Work task ::
Return the lines below exactly, from the first one through the line that has "ske (x : Nibble)". Leave out everything after it.

Data for analysis ::
-- ==== Sys2Proof/Syntax.lean ====
section
/-!
DEFINITION. Syntax: the 34 instructions of 30_encoding.md R95, one constructor per row of spec/opcode_table.json.
-/
namespace Sys2Proof

/-- The decoded instructions. Operand widths are the encoding's field widths (30_encoding.md R91, R99), so an index
outside 0..15 cannot be written (10_state.md R31). `Invalid` is no constructor: the decoder answers it (R96). -/
inductive Instr where
  /-- `00E0`: clear the framebuffer (R190). -/
  | cls
  /-- `00EE`: return from subroutine (R121). -/
  | ret
  /-- `1NNN`: jump (R122). -/
  | jmp (nnn : Addr)
  /-- `2NNN`: call subroutine (R123). -/
  | call (nnn : Addr)
  /-- `3XNN`: skip if V[X] = NN (R124). -/
  | seq (x : Nibble) (nn : Byte)
  /-- `4XNN`: skip if V[X] differs from NN (R125). -/
  | sne (x : Nibble) (nn : Byte)
  /-- `5XY0`: skip if V[X] = V[Y] (R126). -/
  | sre (x y : Nibble)
  /-- `6XNN`: V[X] gets NN (R140). -/
  | seti (x : Nibble) (nn : Byte)
  /-- `7XNN`: V[X] gets V[X] + NN, no flag (R141). -/
  | addi (x : Nibble) (nn : Byte)
  /-- `8XY0`: V[X] gets V[Y] (R142). -/
  | set (x y : Nibble)
  /-- `8XY1` (R143). -/
  | or (x y : Nibble)
  /-- `8XY2` (R144). -/
  | and (x y : Nibble)
  /-- `8XY3` (R145). -/
  | xor (x y : Nibble)
  /-- `8XY4`: add with carry in VF (R146). -/
  | add (x y : Nibble)
  /-- `8XY5`: V[X] - V[Y], no-borrow in VF (R147). -/
  | sub (x y : Nibble)
  /-- `8XY6`: V[Y] shifted right into V[X] (R148). -/
  | shr (x y : Nibble)
  /-- `8XY7`: V[Y] - V[X], no-borrow in VF (R149). -/
  | nsub (x y : Nibble)
  /-- `8XYE`: V[Y] shifted left into V[X] (R150). -/
  | shl (x y : Nibble)
  /-- `9XY0`: skip if V[X] differs from V[Y] (R127). -/
  | srne (x y : Nibble)
  /-- `ANNN`: I gets NNN (R170). -/
  | setidx (nnn : Addr)
  /-- `BNNN`: jump to NNN + V[0] (R128). -/
  | jmpo (nnn : Addr)
  /-- `CXNN`: V[X] gets a random byte and NN (R151). -/
  | rand (x : Nibble) (nn : Byte)
  /-- `DXYN`: composite an N-row sprite (R191). -/
  | draw (x y n : Nibble)
  /-- `EX9E`: skip if the key in V[X] is pressed (R213). -/
  | ske (x : Nibble)
  /-- `EXA1`: skip if the key in V[X] is not pressed (R214). -/
  | skn (x : Nibble)
  /-- `FX07`: V[X] gets DT (R210). -/
  | gdt (x : Nibble)
  /-- `FX0A`: wait for a key (R215). -/
  | gtk (x : Nibble)
  /-- `FX15`: DT gets V[X] (R211). -/
  | sdt (x : Nibble)
  /-- `FX18`: ST gets V[X] (R212). -/
  | sst (x : Nibble)
  /-- `FX1E`: I gets I + V[X] (R171). -/
  | addidx (x : Nibble)
  /-- `FX29`: I gets the glyph address of V[X] (R172). -/
  | font (x : Nibble)
  /-- `FX33`: three decimal digits of V[X] at I (R173). -/
  | bcd (x : Nibble)
  /-- `FX55`: store V[0]..V[X] at I (R174). -/
  | stm (x : Nibble)
  /-- `FX65`: load V[0]..V[X] from I (R175). -/
  | ldm (x : Nibble)
  deriving DecidableEq, Repr

end Sys2Proof
end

Response area ::
-- ==== Sys2Proof/Syntax.lean ====
section
/-!
DEFINITION. Syntax: the 34 instructions of 30_encoding.md R95, one constructor per row of spec/opcode_table.json.
-/
namespace Sys2Proof

/-- The decoded instructions. Operand widths are the encoding's field widths (30_encoding.md R91, R99), so an index
outside 0..15 cannot be written (10_state.md R31). `Invalid` is no constructor: the decoder answers it (R96). -/
inductive Instr where
  /-- `00E0`: clear the framebuffer (R190). -/
  | cls
  /-- `00EE`: return from subroutine (R121). -/
  | ret
  /-- `1NNN`: jump (R122). -/
  | jmp (nnn : Addr)
  /-- `2NNN`: call subroutine (R123). -/
  | call (nnn : Addr)
  /-- `3XNN`: skip if V[X] = NN (R124). -/
  | seq (x : Nibble) (nn : Byte)
  /-- `4XNN`: skip if V[X] differs from NN (R125). -/
  | sne (x : Nibble) (nn : Byte)
  /-- `5XY0`: skip if V[X] = V[Y] (R126). -/
  | sre (x y : Nibble)
  /-- `6XNN`: V[X] gets NN (R140). -/
  | seti (x : Nibble) (nn : Byte)
  /-- `7XNN`: V[X] gets V[X] + NN, no flag (R141). -/
  | addi (x : Nibble) (nn : Byte)
  /-- `8XY0`: V[X] gets V[Y] (R142). -/
  | set (x y : Nibble)
  /-- `8XY1` (R143). -/
  | or (x y : Nibble)
  /-- `8XY2` (R144). -/
  | and (x y : Nibble)
  /-- `8XY3` (R145). -/
  | xor (x y : Nibble)
  /-- `8XY4`: add with carry in VF (R146). -/
  | add (x y : Nibble)
  /-- `8XY5`: V[X] - V[Y], no-borrow in VF (R147). -/
  | sub (x y : Nibble)
  /-- `8XY6`: V[Y] shifted right into V[X] (R148). -/
  | shr (x y : Nibble)
  /-- `8XY7`: V[Y] - V[X], no-borrow in VF (R149). -/
  | nsub (x y : Nibble)
  /-- `8XYE`: V[Y] shifted left into V[X] (R150). -/
  | shl (x y : Nibble)
  /-- `9XY0`: skip if V[X] differs from V[Y] (R127). -/
  | srne (x y : Nibble)
  /-- `ANNN`: I gets NNN (R170). -/
  | setidx (nnn : Addr)
  /-- `BNNN`: jump to NNN + V[0] (R128). -/
  | jmpo (nnn : Addr)
  /-- `CXNN`: V[X] gets a random byte and NN (R151). -/
  | rand (x : Nibble) (nn : Byte)
  /-- `DXYN`: composite an N-row sprite (R191). -/
  | draw (x y n : Nibble)
  /-- `EX9E`: skip if the key in V[X] is pressed (R213). -/
  | ske (x : Nibble)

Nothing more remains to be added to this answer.